No one else has ever been charged with the murders.
“It’s something that we’ve been waiting for for years. This is something that should have happened nearly 30 years ago when the Birmingham Six were acquitted but the police just stood there and said, ‘Oh well, we haven’t got any other evidence. There’s nowhere else to go’. For God’s sake.
“We’ve been treated with such contempt by West Midlands Police in the past. No one can believe just how bad they treated us.
“I spoke to Paddy. Paddy Hill rang me yesterday. I love Paddy. He’s such a gentleman. He’s a very angry man and he has every right to be very angry for being put away for something he didn’t do. We talk the same language- and I don’t mean English- and we’re fighting the same battle. He wants to clear his name and we want the real perpetrators brought to justice.
“I was only 11 when Maxine was killed and when they were sentenced, what you have to understand and people in Northern Ireland and Ireland will fully appreciate this- We never, ever spoke about it and we never, ever spoke about Maxine. Never. It’s just too painful.”
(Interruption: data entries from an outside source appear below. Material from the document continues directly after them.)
/-- Fields of `TCMP_SET`. -/
def Compare.mode (x : Compare) : Nat := byteAt x.raw 1
def Compare.clock (x : Compare) : Nat := byteAt x.raw 2
def Compare.startNs (x : Compare) : Nat := leAt x.raw 4 4 + 1000000000 * leAt x.raw 8 6
def Compare.period (x : Compare) : Nat := leAt x.raw 16 4
def Compare.width (x : Compare) : Tick := nsTick (leAt x.raw 20 4)

/-- `TCMP_SET` (R519-R521). -/
def tcmpSetSpec : CmdSpec :=
  { opcode := 0x0531, change := true, len := lenIs 32
    values := fun c _ => firstOf
      [ c.upto 0 1 7, c.upto 1 1 3, c.upto 2 1 2, c.upto 3 1 3, c.upto 4 4 999999999, c.zero 14 2,
        c.btw 16 4 1000 1000000000, range (decide (8 ≤ c.u32 20)) 20, c.zero 24 8 ]
    conds := fun c s =>
      let x : Compare := { Compare.off with raw := c.ps }
      firstOf
        [ range (!(x.mode == 1 || x.mode == 3) || decide (s.now + us 10 ≤ clockTick s x.clock x.startNs)) 4,
          range (within (c.u32 20) 8 (c.u32 16 - 8)) 20 ]
    apply := quiet fun c s =>
      let x : Compare := { Compare.off with raw := c.ps }
      let next : Option (Tick × Bool) := match x.mode with
        | 0 => none
        | 2 => some (firstStart s x.clock x.startNs x.period (s.now + us 10), true)
        | _ => some (clockTick s x.clock x.startNs, true)
      { s with time.compares := tset s.time.compares (c.u8 0) { x with next := next } } }

/-- A compare output reaches its next edge (R519, R520): a start on a domain's clock is judged under
the mapping in force. -/
def tcmpEdge (n : Nat) (s : State) : State :=
  let x := tget s.time.compares Compare.off n
  match x.next with
  | none => s
  | some (tk, act) =>
    let due := if act && x.mode != 2 then clockTick s x.clock x.startNs else tk
    if s.now < due then s
    else
      let next : Option (Tick × Bool) :=
        match x.mode, act with
        | 1, true => some (due + x.width, false)
        | 2, true => some (due + x.width, false)
        | 2, false =>
          some (firstStart s x.clock x.startNs x.period (x.start + nsTick x.period / 2), true)
        | _, _ => none
      let y : Compare := { x with next := next, active := act, start := if act then due else x.start }
      bump (timeCtr 0x0160) { s with time.compares := tset s.time.compares n y }

/-! ### Motion (R523-R526) -/

/-- A pulse input never set. -/
def Pulse.off : Pulse := { raw := [], edges := 0, first := 0, last := 0, prev := none, latest := none }

/-- A field source never set. -/
def FieldSource.off : FieldSource := { raw := [], value := 0, seen := none }

/-- A pair never set. -/
def Pair.off : Pair :=
  { raw := [], episode := false, failing := false, run := 0, runStart := 0, since := 0, maxDev := 0 }

/-- `MOTION_INPUT_SET`. -/
def motionInputSetSpec : CmdSpec :=
  { opcode := 0x0541, change := true, len := lenIs 8
    values := fun c _ => firstOf
      [ c.upto 0 1 1, c.btw 1 1 1 2, c.btw 2 2 100 65535, c.btw0 4 2 1 1000, c.btw0 6 2 200 5000 ]
    apply := quiet fun c s =>
      { s with time.pulses := tset s.time.pulses (c.u8 0) { tget s.time.pulses Pulse.off (c.u8 0) with raw := c.ps } } }

/-- `MOTION_SOURCE_SET`. -/
def motionSourceSetSpec : CmdSpec :=
  { opcode := 0x0542, change := true, len := lenIs 20
    values := fun c _ => firstOf
      [ c.btw 0 1 2 3, c.upto 1 1 3, c.upto 2 2 16383, c.btw 6 1 1 32, c.zero 7 1,
        c.btw 16 2 10 10000, c.zero 18 2 ]
    apply := quiet fun c s =>
      { s with time.fields := tset s.time.fields (c.u8 0) { FieldSource.off with raw := c.ps } } }

/-- A PDU-field source is enabled. -/
def fieldEnabled (s : State) (i : Nat) : Bool :=
  bit (byteAt (tget s.time.fields FieldSource.off i).raw 1) 0

/-- `MOTION_PAIR_SET` (R530). -/
def motionPairSetSpec : CmdSpec :=
  { opcode := 0x0543, change := true, len := lenIs 12
    values := fun c _ => firstOf
      [ c.upto 0 1 3, c.upto 1 1 3, c.upto 2 1 3, c.upto 3 1 1, c.btw 4 2 1 1000, c.upto 6 1 50,
        c.zero 7 1, range (within (c.u32 8) 100 600000 && c.u32 8 % 100 == 0) 8 ]
    conds := fun c s => firstOf
      [ range (decide (c.u8 1 < 2) || fieldEnabled s (c.u8 1)) 1,
        range (c.u8 1 != c.u8 2 && (decide (c.u8 2 < 2) || fieldEnabled s (c.u8 2))) 2 ]
    apply := quiet fun c s =>
      { s with time.pairs := tset s.time.pairs (c.u8 0) { Pair.off with raw := c.ps } } }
Saturday 21 November marked 46 years since the bombings. Julie says the news of the arrest made the occasion no easier.
“It’s never easy. I suppose it will lighten the moment but the grief and pain never diminish.”
It would mean the world to Julie to see people punished for taking her teenage sister and 20 other lives almost half a century ago.
“If we got justice it would be better than winning the lottery. It would be like having all your Christmases and birthdays all together.
“We would then know that everything we’ve been doing and working so hard for has an endgame.
“This arrest that has taken place, which might come to nothing: None of it would have happened without our fantastic supporters.
“I would also like to thank all of our supporters in Ireland and Northern Ireland, from both sides of the troubles I might add. Their grief is equal to ours as our loss is equal to theirs.”
The bombings left a lasting scar on the city with its Irish community being marginalised for years afterwards.
“Something that Brian and I always wanted to do when we started to overtly campaign was to try and bring the Birmingham community back together to what it was pre-21 November 1974. Birmingham has one of the highest concentrations of an Irish community outside of Ireland and after the bombings that was destroyed.
“What we always wanted to do was to try and bring back the Irish community into the Birmingham fold because they did suffer an awful lot of abuse. We felt guilty about that and continue to feel guilty about that.
“Even though we lost our loved ones we feel guilty for these people who did no wrong but took the brunt of the abuse whilst the real murderers ran away like the cowards they are.
“They didn’t have the courage of their convictions to stand their ground. Their own community took the abuse.”
Although the IRA is believed to have planted the explosives, it never claimed responsibility.
“We still don’t know if the IRA did it because they still haven’t bloody admitted it”
Justice for the 21 worked together with the Birmingham Irish Association to unveil a monument to the bombing victims at Birmingham New Street Station two years ago.
“We could not allow a community to be villified all these years on. It’s wrong. We were not comfortable with that. We’ve been working hard to try and change that. I hope and I pray we are on track in doing so.”